Hyperthyroid eye disease has a very negative impact on quality of life, even when it's moderate, which is usually the case. Severe eye disease occurs less than 5 percent of the time, but treatment works in only two-thirds of patients. The eye disease goes through three phases:

  • First phase: High activity with redness of the eye, pain, tearing, and sensitivity to light.
  • Second phase: Stabilization of the signs and symptoms.
  • Final phase: Improvement of the eye disease, which becomes inactive.

The duration of these phases varies, but the eye disease burns out within a couple of years. Steroids are helpful during the first active phase.

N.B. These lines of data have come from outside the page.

-- ==== Sys2Proof/Tests/Slice0.lean ====
section
/-! SUPPORT. The model's own tests: ill-formed commands refused, the words and worked examples of the spec, one small step
for each command, and for each statement with hypotheses a witness that meets them. -/

open Sys2Proof Sys2Proof.Machine

-- One theorem after another: elaborated side by side, the kernel's evaluations would each wait on a thread of its own.
set_option Elab.async false

namespace Sys2Proof.Tests

/-! ### Small states -/

/-- What `f` reads after command `c`; none after a fault or a refusal. -/
def after {α : Type} (c : Instr) (s : State) (f : State → α) : Option α :=
  match exec c s with
  | .next t => some (f t)
  | .fault _ | .refused _ => none

/-- Both sides live, the drive READY at cylinder 0 with the clock at 100 on MARKS, and nothing asked for. -/
def base : State :=
  { State.reset with
    tap := ⟨Tap.reset 1024 true, Tap.reset 2048 true⟩
    drv := { State.reset.drv with state := .ready, inp := ⟨true, true, true, true, false, false, true⟩ }
    clk := ⟨100, .marks⟩ }

/-- `s` with slot `i` holding `sl`. -/
def withSlot (i : Fin 12) (sl : Slot) (s : State) : State := { s with slots := s.slots.set i sl }

/-- `s` with side `x`'s computer cycle in progress, watched as `w`. -/
def comp (x : Side) (w : Watch) (dir : Dir) (v : Word) (s : State) : State :=
  { s with tap := s.tap.set x { s.tap.get x with arb := .computer ⟨dir, 0, v, w⟩ } }

/-- `s` with a part cycle for `k` in progress on side `x`. -/
def part (x : Side) (k : CycleKind) (s : State) : State :=
  { s with tap := s.tap.set x { s.tap.get x with arb := .part ⟨k, .read, 0, 0, false⟩ } }

/-- A record's words 0 to 11 with buffer 4096 and the words named: 0, 1, 2, 5, 6 and 7. -/
def recordOf (w0 w1 w2 w5 w6 w7 : Word) : List Word := [w0, w1, w2, 0, 4096, w5, w6, w7, 0, 0, 0, 0]

/-- Side `x`'s slot in state `st` with the record `r`, at sector `i` of platter F for `n` sectors. -/
def slotOf (st : SlotState) (x : Side) (r : List Word) (i n : Nat) : Slot :=
  { Slot.empty 1 with
    state := st, side := x, words := r, platter := some .F, start := some i, n := some n
    touched := some (i / 32, (i + n - 1) / 32), seq := some 1, q := 1000 }

/-- A READ (or the kind of bits 15 to 12 of `w0`) of one sector of platter F on cylinder 0, head 2, sector 5. -/
def oneSector (w0 : Word) : List Word := recordOf w0 0 37 256 0 0

/-- `s` with the drive controller changed by `f`. -/
def drvWith (f : Drive → Drive) (s : State) : State := { s with drv := f s.drv }

/-- `s` with the engine changed by `f`. -/
def engWith (f : Engine → Engine) (s : State) : State := { s with eng := f s.eng }

/-- The engine at work for slot 0, in phase `ph` at its first sector. -/
def working (ph : Phase) (s : State) : State :=
  engWith (fun e => { e with work := some (0, 1), phase := ph, target := some 0, begun := true }) s

/-- `base` with slot 0 ACTIVE for side A with record `r` of `n` sectors from sector 5 of cylinder 0, fenced and at
work. -/
def active (ph : Phase) (r : List Word) (n : Nat) : State :=
  let s := working ph (withSlot 0 (slotOf .active .A r 5 n) base)
  { s with tap := s.tap.set .A { s.tap.get .A with fence := (s.slot 0).fence } }

theorem comp_watched {x : Side} {w : Watch} {v : Word} {s : State} (h : s.live x = true) :
    watchedAs (comp x w .write v s) x w v := by
  cases x <;> exact ⟨_, rfl, rfl, rfl, rfl, h⟩

theorem part_for {x : Side} {k : CycleKind} {s : State} : cycleFor (part x k s) x k := by
  cases x <;> exact ⟨_, rfl, rfl, rfl⟩

theorem free_not_computer {t : Tap} (h : t.arb = .free) : ∀ c, t.arb ≠ .computer c := by simp [h]

theorem next_of_after {α : Type} {c : Instr} {s : State} {f : State → α} {a : α} (h : after c s f = some a) :
    ∃ t, exec c s = .next t := by
  unfold after at h
  split at h
  · exact ⟨_, ‹_›⟩
  · cases h
  · cases h

/-! ### Well-formed commands -/

theorem test_wf_word_time : (Instr.levelCellWrite .A 320).wf = false ∧ (Instr.levelCellWrite .A 319).wf = true := by decide

theorem test_wf_every_cycle_end : ∀ c ∈ [Instr.computerCycleEnd .A 0 320, .unwatchedCellWrite .A 320,
    .submissionCellWrite .A 320, .noticeCellRead .A 0 320, .endOfNotice .A 320, .crossCellWrite .A 320,
    .idleCellWrite .A 320, .proposalCellWrite .A 320, .sealCellWrite .A 320, .clearingWriteEnd .A true 320,
    .recordFetchReadEnd .A 0 320, .resultWordWriteEnd .A 320, .signalPairReadEnd .A 0 320, .signalPairEnd .A true 320,
    .memoryTimeout .A 320, .noticeCellWriteEnd .A true 320, .levelCellWriteEnd .A true 320, .statusWriteEnd .A true 320,
    .dataCycleEnd .A 0 320], c.wf = false := by decide

theorem test_wf_too_many_words : (Instr.sectorEnd (List.replicate 257 0) none).wf = false := by decide +kernel

/-! ### Words of the spec -/

/-- Section 2.7's worked example. -/
theorem test_notice_words : [(⟨.drive, 1, 0, 2, 0⟩ : Entry), ⟨.completion, 3, 17, 14, 0⟩, ⟨.peer, 1, 0, 1, 0⟩,
    ⟨.completion, 7, 63, 22, 0⟩].map Entry.word = [0x8802, 0x1A2E, 0x4801, 0x3FF6] := by decide

/-- R82's table at the ends of its rows. -/
theorem test_seek_estimates : [0, 1, 25, 26, 375, 376, 399].map seekEstimate = [0, 4, 4, 5, 18, 19, 19] := by decide

/-- R83's example: S = 5 and C = 120, reads of the sectors 9, 6 and 5. -/
theorem test_access_costs : [9, 6, 5].map (fun k => (slotOf .waiting .A (oneSector 0) (120 * 32 + k) 1).accessCost 120 5) =
    [3, 0, 15] := by decide +kernel

/-! ### One small step for each command -/

/-- R165, R157, R156: up to speed and closed at part reset makes RECALIBRATING with the recalibrate pulse. -/
theorem test_PART_RESET : after (.partReset 32 64 false true ⟨⟨true, true, false, false, false, false, true⟩, []⟩) base
    (fun t => (t.drv.state, t.out, (t.tap.get .A).base, t.live .A, t.live .B, t.clk)) =
      some (.recalibrating, [.recalibrate], 1024, true, false, ⟨0, .timer⟩) := by decide +kernel

/-- R29, R46: while a part reset is in progress side A's read ends and its word is returned, its write of the level cell
is not examined, and side B's cycle in progress goes on. -/
theorem test_PART_RESET_cycles : after (.partReset 32 64 false false
      ⟨.low, [.ended .A 0x1234, .arrival .A .write 1032 7]⟩) (comp .B .none .read 0 (comp .A .noticeRead .read 0 base))
    (fun t => (t.out, (t.tap.get .A).arb, (t.tap.get .B).arb)) =
      some ([.readReturned .A 0x1234], .computer ⟨.write, 1032, 7, .none⟩, .computer ⟨.read, 0, 0, .none⟩) := by
  decide +kernel

/-- R75, R154: the side's slot is freed; the other side gets PEER code 1 at priority 1. -/
theorem test_INIT_ASSERTED : after (.initAsserted .A) (withSlot 3 (slotOf .waiting .A (oneSector 0) 5 1) base)
    (fun t => (t.live .A, (t.slot 3).state, (t.pres.get .B).queue.map Entry.word)) =
      some (false, .free, [0x4801]) := by decide +kernel

/-- R16: the five cells are owed; the arbiter, with nothing else asked for, grants the notice cell's NONE first (R34,
R155). -/
theorem test_INIT_RELEASED : after (.initReleased .A) State.reset
    (fun t => (t.live .A, (t.tap.get .A).owed, (t.tap.get .A).arb)) =
      some (true, ⟨true, true, true, true, true⟩, .part ⟨.notice none false, .write, 9, 0xFFFF, false⟩) := by decide +kernel

/-- R31: a write at page offset 8 is the level cell's, and the free arbiter grants it. -/
theorem test_COMPUTER_CYCLE_ARRIVAL : after (.computerCycleArrival .A .write 1032 3) base (fun t => (t.tap.get .A).arb) =
    some (.computer ⟨.write, 1032, 3, .level⟩) := by decide +kernel

/-- R40: in REPORT mode a write to a fenced word passes and sets TOUCHED. -/
theorem test_fence_touch : after (.computerCycleArrival .A .write 4351 0) (active .rotating (oneSector 0) 1)
    (fun t => (t.slot 0).touchedFlag) = some true ∧
    after (.computerCycleArrival .A .write 4352 0) (active .rotating (oneSector 0) 1) (fun t => (t.slot 0).touchedFlag) =
      some false := by decide +kernel

/-- R41: at the hold timer's end the held cycle goes on and TOUCHED is set. -/
theorem test_HOLD_TIMER_EXPIRY : after (.holdTimerExpiry .A)
    (let s := active .rotating (oneSector 0) 1
     { s with tap := s.tap.set .A { s.tap.get .A with held := some ⟨.read, 4096, 0, .none⟩ } })
    (fun t => ((t.tap.get .A).held, (t.slot 0).touchedFlag)) = some (none, true) := by decide +kernel

/-- R29: a read's word goes to the computer as the memory returned it. -/
theorem test_COMPUTER_CYCLE_END : after (.computerCycleEnd .A 0x1234 7) (comp .A .none .read 0 base)
    (fun t => (t.out, (t.tap.get .A).arb)) = some ([.readReturned .A 0x1234], .free) := by decide +kernel

/-- R16: a computer's write of a part-owned cell is not undone. -/
theorem test_UNWATCHED_CELL_WRITE : after (.unwatchedCellWrite .A 0) (comp .A .partOwned .write 7 base)
    (fun t => (t.tap.get .A, t.out)) = some (base.tap.get .A, []) := by decide +kernel

/-- R48: a nonzero write to a pending cell replaces its value in its place, and counts an overrun. -/
theorem test_SUBMISSION_CELL_WRITE : after (.submissionCellWrite .A 0) (comp .A (.submission 2) .write 77
    { base with intake := base.intake.set .A ⟨[(2, 5), (0, 6)], 14, none, none, [], none⟩ })
    (fun t => ((t.intake.get .A).list, (t.intake.get .A).overrun)) = some ([(2, 77), (0, 6)], 15) := by decide +kernel

/-- R48: a write of 0 withdraws. -/
theorem test_withdrawal : after (.submissionCellWrite .A 0) (comp .A (.submission 2) .write 0
    { base with intake := base.intake.set .A ⟨[(2, 5), (0, 6)], 15, none, none, [], none⟩ })
    (fun t => ((t.intake.get .A).list, (t.intake.get .A).overrun)) = some ([(0, 6)], 15) := by decide +kernel

/-- A presenter with the level `l` and one queued PEER notice of priority 3. -/
def quiet (l : Nat) : Presenter := ⟨[⟨.peer, 3, 0, 0, 0⟩], none, none, none, l, [], [], 0, 1⟩

/-- A presenter that shows that PEER notice, with level 5 and the saved levels `st`. -/
def showing (st : List Nat) : Presenter :=
  ⟨[], some ⟨.peer, 3, 0, 0, 0⟩, some ⟨.peer, 3, 0, 0, 0⟩, none, 5, st, [], 0, 1⟩

/-- R151: 9 is taken as 8, and the notice is presented. -/
theorem test_LEVEL_CELL_WRITE : after (.levelCellWrite .A 0)
    (comp .A .level .write 9 { base with pres := base.pres.set .A (quiet 3) })
    (fun t => ((t.pres.get .A).level, (t.pres.get .A).presented.map Entry.word)) = some (8, some 0x5800) := by decide +kernel

/-- R148: at level 3 a notice of priority 3 is not presented. -/
theorem test_level_not_below : after (.levelCellWrite .A 0)
    (comp .A .level .write 3 { base with pres := base.pres.set .A (quiet 0) })
    (fun t => ((t.pres.get .A).level, (t.pres.get .A).presented)) = some (3, none) := by decide +kernel

/-- R149: the read accepts the notice; L is pushed and becomes 3. -/
theorem test_NOTICE_CELL_READ : after (.noticeCellRead .A 0x5800 0)
    (comp .A .noticeRead .read 0 { base with pres := base.pres.set .A (showing [7]) })
    (fun t => ((t.pres.get .A).level, (t.pres.get .A).stack, (t.pres.get .A).presented, (t.pres.get .A).shown, t.out)) =
      some (3, [5, 7], none, none, [.readReturned .A 0x5800]) := by decide +kernel

/-- R149: another word accepts nothing. -/
theorem test_notice_not_shown : after (.noticeCellRead .A 0x5801 0)
    (comp .A .noticeRead .read 0 { base with pres := base.pres.set .A (showing [7]) })
    (fun t => (t.pres.get .A)) = some (showing [7]) := by decide +kernel

/-- R150: the top saved level becomes L, and is owed to the level cell. -/
theorem test_END_OF_NOTICE : after (.endOfNotice .A 0)
    (comp .A .noticeWrite .write 0 { base with pres := base.pres.set .A ⟨[], none, none, none, 3, [8, 2], [], 0, 1⟩ })
    (fun t => ((t.pres.get .A).level, (t.pres.get .A).stack, (t.tap.get .A).arb)) =
      some (8, [2], .part ⟨.level, .write, 1032, 8, false⟩) := by decide +kernel

/-- R152: A's write of 2 raises PEER at priority 2 on side B, and B's level 8 presents it. -/
theorem test_CROSS_CELL_WRITE : after (.crossCellWrite .A 0)
    (comp .A .cross .write 2 { base with pres := base.pres.set .B ⟨[], none, none, none, 8, [], [], 0, 0⟩ })
    (fun t => ((t.pres.get .B).presented.map Entry.word, (t.pres.get .A).presented)) = some (some 0x5000, none) := by
  decide +kernel

/-- R145: a write of 6 leaves the entry at its priority 3, and the shown word, which an earlier write of 5 showed, keeps
its standing; a change of the code ends it. -/
theorem test_shown_through_merges :
    let p : Presenter := ⟨[⟨.peer, 3, 0, 0, 1⟩], none, some ⟨.peer, 5, 0, 0, 1⟩, none, 0, [], [], 0, 2⟩
    (p.join .peer 6 0 0).shown = some ⟨.peer, 5, 0, 0, 1⟩ ∧ (p.join .peer 6 0 1).shown = none ∧
      (p.join .peer 2 0 0).shown = none := by decide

Steroids given intravenously are more effective than steroids by mouth for thyroid eye disease. Steroids can be injected right into the muscles around the eye and are effective there. Doctors give IV steroids in very high amounts, which can cause liver damage. IV steroids are effective about 90 percent of the time, while liver damage occurs only 1 percent of the time.

If steroids aren't successful, then doctors perform orbital radiation therapy. This therapy is successful about 60 percent of the time. Using both steroids and orbital radiation at the same time is even better than either alone.

Recent studies of other therapies, including drugs called somatostatin analogs and antioxidants, haven't shown that these therapies are effective. Antioxidants may be useful for mild eye disease but not moderate or severe forms.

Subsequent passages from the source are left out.